▸ What the task requires: Each line at or after the one containing "def writeLdt (s" should be transcribed exactly, up to and including the final line of the data.

Stored data
-- ==== Sys2Proof/Machine/Register.lean ====
section
/-! DEFINITION. What a write of a control-window register does (R7, R9, R271): the registers without a row of their
own, and the way to those that have one. -/

namespace Sys2Proof.Machine

/-! Save-area pools and entry addresses (R237, R243). -/

/-- Whether a writer may write a virtual function's kernel registers on a die: the custodian, or the kernel world
whose cores the die carries. -/
def mayWriteVf (die v : Nat) (i : Ident) : Bool := i.custodian || (i.vf.toNat == v && i.world == decide (die < 8))

/-- Whether the record shows a world holding every frame of a pool. -/
def poolHeld (s : State) (i : Ident) (base n : Nat) : Bool :=
  (List.range ((base % 65536 + 0x2800 * n + 65535) / 65536)).all fun j =>
    let e := entry0 s (base / 65536 + j)
    isHbm ((base / 65536 + j) * 65536) && decide (1 ≤ entState e ∧ entState e ≤ 4) && entPart e == i.part && entVf e == i.vf
      && entOwner e == i.world

def modPool (s : State) (die v : Nat) (f : Pool → Pool) : State :=
  s.modDie die fun d => { d with pools := Sparse.set d.pools v (f (Sparse.get {} d.pools v)) }

/-- SAVBASEv, SAVCNTv, SAVVAv: ignored while an area of the pool is in use. -/
def writePool (s : State) (die v reg : Nat) (i : Ident) (w : Word) : State :=
  let p : Pool := Sparse.get {} (s.die die).pools v
  if !mayWriteVf die v i || !p.used.isEmpty then s
  else
    match reg with
    | 0 =>
      let base := (w.extractLsb' 8 44).toNat
      if w.getLsbD 0 && !i.custodian && (p.n == 0 || !poolHeld s i (base * 256) p.n) then s
      else modPool s die v fun p => { p with base := base, en := w.getLsbD 0 }
    | 1 => modPool s die v fun p => { p with n := (w.extractLsb' 0 16).toNat }
    | _ => modPool s die v fun p => { p with va := (w.extractLsb' 8 49).toNat }

/-! The Tender's registers (R266, R448). -/

/-- Fewest compute cores of a TNDVF word. -/
def tndMin (w : Word) : Nat := (w.extractLsb' 37 9).toNat
def tndMax (w : Word) : Nat := (w.extractLsb' 46 9).toNat

/-- Gives a virtual function its first cores on a compute die: the lowest that are in no border (R448). -/
def firstCores (s : State) (p v n : Nat) (die : Nat) : State :=
  let taken := ((s.die die).cmap.flatMap (·.2)) ++ (s.die die).leaving.flatMap (·.1)
  let free := (List.range 256).filter fun k => !taken.contains k
  s.modDie die fun d => { d with cmap := Sparse.set d.cmap (p * 16 + v) (free.take n) }

/-- TNDVFv: setting EN assigns the first cores; clearing it ends the border. -/
def writeTnd (s : State) (p v : Nat) (w : Word) : State :=
  let old := (s.vf p v).tnd
  let s := s.modVf p v fun x => { x with tnd := w &&& 0x7FFFE0FFFF1F81 }
  let dies := (partDies s p).filter fun d => decide (d < 8)
  if w.getLsbD 0 && !old.getLsbD 0 then dies.foldl (fun s d => firstCores s p v (tndMin w) d) s
  else if !w.getLsbD 0 && old.getLsbD 0 then
    dies.foldl (fun s d => s.modDie d fun x => { x with cmap := Sparse.drop x.cmap (p * 16 + v) }) s
  else s

/-! The security block (R443). -/

/-- PMAPp: locked by LDTLOCK of the partition it names now. -/
def writePmap (s : State) (p : Nat) (w : Word) : State :=
  let old : BitVec 8 := Sparse.get 0xFF s.sec.pmap p
  if (s.part old.toNat).ldtlock then s
  else { s with sec := { s.sec with pmap := Sparse.set s.sec.pmap p (w.setWidth 8) } }

/-- HCMAPd,i: each field is locked separately. -/
def writeHcmap (s : State) (d r : Nat) (w : Word) : State :=
  (List.range 8).foldl (fun s j =>
    let k := (8 + d) * 512 + 8 * r + j
    let old : BitVec 8 := Sparse.get 0xFF s.sec.hcmap k
    if (s.part old.toNat).ldtlock then s
    else { s with sec := { s.sec with hcmap := Sparse.set s.sec.hcmap k (w.extractLsb' (8 * j) 8) } }) s

/-- A write in the window of SB0. -/
def secWrite (s : State) (off : Nat) (w : Word) : State :=
  if off < 0x40 then writePmap s (off / 8) w
  else if off < 0x80 then writeHcmap s ((off - 0x40) / 32) ((off - 0x40) % 32 / 8) w
  else if off < 0x100 then s
  else if off < 0x180 then writePctl s ((off - 0x100) / 8) w
  else if off < 0x200 then
    if (s.part ((off - 0x180) / 8)).en then s
    else s.modPart ((off - 0x180) / 8) fun p => { p with kpub := w &&& 0xFFFFFFFFFFFF0 }
  else if off = 0x200 then writeKsub s w
  else if off = 0x210 then writeMeasext s w
  else if off < 0x300 then s
  else if off < 0x340 then writeCert s ((off - 0x300) / 8) w
  else if off = 0x340 then writeAttreq s w
  else if off = 0x348 then { s with sec := { s.sec with attDone := s.sec.attDone && !w.getLsbD 1 } }
  else if off < 0x400 then s
  else if off < 0x480 then writeVfrst s ((off - 0x400) / 8) w
  else if off < 0x500 then s
  else if off < 0x540 then writeCustbase s ((off - 0x500) / 8) w
  else s

/-! The windows of host dies (R459 to R464, R476, R478). -/

def hostWrite (s : State) (die : Nat) (i : Ident) (off : Nat) (w : Word) : State :=
  if off < 0x4010 then writePort s die ((off - 0x4000) / 8) w
  else if off < 0x4200 then
    if off % 16 = 0 then writeWinA s die ((off - 0x4100) / 16) w else writeWinB s die ((off - 0x4100) / 16) w
  else if off < 0x4280 then modWin s die ((off - 0x4200) / 8) fun x => { x with severe := x.severe &&& ~~~ w.setWidth 32 }
  else if off = 0x4400 then writeWacsub s die i w
  else if off < 0x4800 then s
  else if off < 0x5000 then writeSess s die ((off - 0x4800) / 8) w
  else if !i.custodian then s
  else if off < 0x5820 then { s with ckptDst := Sparse.set s.ckptDst ((off - 0x5800) / 8) w }
  else if off = 0x5820 then writeCkptctl s w
  else if off < 0x5A00 then s
  else if w.getLsbD 63 then dieReset s ((off - 0x5A00) / 8)
  else s

/-! Any window. -/

/-- A write of the 8-byte register at an offset of a die's control window by a world. -/
def windowWrite (s : State) (i : Ident) (die off : Nat) (w : Word) : State :=
  let p := windowPart s i die
  if die = 16 then (if i.custodian then secWrite s off w else s)
  else if 10 ≤ die then s
  else if off < 0x80 then
    let v := off / 8
    if mayWriteVf die v i then s.modDie die fun d => { d with kentry := Sparse.set d.kentry v (w &&& 0xFFFFFFFFFFFFFFFC) } else s
  else if off = 0x80 then (if i.custodian then s.modDie die fun d => { d with centry := w &&& 0xFFFFFFFFFFFFFFFC } else s)
  else if off = 0x88 then writePreempt s die i w
  else if off < 0x1000 then s
  else if off < 0x1080 then (if i.custodian then writeTnd s p ((off - 0x1000) / 8) w else s)
  else if off = 0x1100 then
    if i.custodian || i.part.toNat == p then
      s.modDie die fun d => { d with under := (BitVec.ofNat 16 d.under &&& ~~~ w.extractLsb' 48 16).toNat }
    else s
  else if off < 0x1200 then s
  else if off < 0x1300 then writePool s die ((off - 0x1200) / 16) (off % 16 / 8) i w
  else if off < 0x1380 then writePool s die ((off - 0x1300) / 8) 2 i w
  else if off < 0x2000 then s
  else if off < 0x2100 then
    let v := (off - 0x2000) / 16
    let world1 := off % 16 != 0
    if i.custodian || (i.vf.toNat == v && i.world == world1) then
      s.modVf p v fun x => if world1 then { x with root1 := w &&& 0xFFFFFFFFFF001 } else { x with root0 := w &&& 0xFFFFFFFFFF001 }
    else s
  else if off = 0x3000 then s.modDie die fun d => { d with last := d.last &&& ~~~ w.setWidth 4 }
  else if off = 0x3008 then (if i.custodian then s.modDie die fun d => { d with kmirr0 := w &&& 0xFFFFFFFFFFFFF } else s)
  else if off = 0x3010 then (if i.custodian then s.modDie die fun d => { d with kmirr1 := w &&& 0xFFFFFFFFF0000 } else s)
  else if off = 0x3018 then writeHoldrsp s i w
  else if off = 0x5400 then s.modDie die fun d => { d with msgt := w &&& 0x800FFFFFFFFC0000, msgtwho := i }
  else if off < 0x4000 then s
  else if die < 8 then (if 0x5000 ≤ off ∧ off < 0x5400 ∧ isLead s die then debugWrite s p i off w else s)
  else hostWrite s die i off w

/-- LDTLOCK keeps a partition's logical die table from the custodian's writes (R20, R21). The table's words have no
address in a window; the model names word `l` of partition `k` by 2^52 + 256 k + 8 l. -/
def writeLdt (s : State) (k l : Nat) (w : Word) : State :=
  if (s.part k).ldtlock then s
  else s.modPart k fun p => { p with ldt := Sparse.set p.ldt l (w.setWidth 32 &&& 0xE000001F) }

/-- REGISTER_WRITE (R7). -/
def execRegisterWrite (pa : Nat) (who : Writer) (w : Word) (s : State) : Out :=
  let i := writerIdent s who
  .next (if 2 ^ 52 ≤ pa ∧ pa < 2 ^ 52 + 4096 then
      (if i.custodian then writeLdt s ((pa - 2 ^ 52) / 256) ((pa - 2 ^ 52) % 256 / 8) w else s)
    else
      match region pa with
      | .window die off => if off % 8 = 0 ∧ windowListed die off (isLead s die) ∧ reachable s i pa then windowWrite s i die off w else s
      | _ => s)

end Sys2Proof.Machine
end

▸ Answer below:
def writeLdt (s : State) (k l : Nat) (w : Word) : State :=
  if (s.part k).ldtlock then s
  else s.modPart k fun p => { p with ldt := Sparse.set p.ldt l (w.setWidth 32 &&& 0xE000001F) }

/-- REGISTER_WRITE (R7). -/
def execRegisterWrite (pa : Nat) (who : Writer) (w : Word) (s : State) : Out :=
  let i := writerIdent s who
  .next (if 2 ^ 52 ≤ pa ∧ pa < 2 ^ 52 + 4096 then
      (if i.custodian then writeLdt s ((pa - 2 ^ 52) / 256) ((pa - 2 ^ 52) % 256 / 8) w else s)
    else
      match region pa with
      | .window die off => if off % 8 = 0 ∧ windowListed die off (isLead s die) ∧ reachable s i pa then windowWrite s i die off w else s
      | _ => s)

end Sys2Proof.Machine
end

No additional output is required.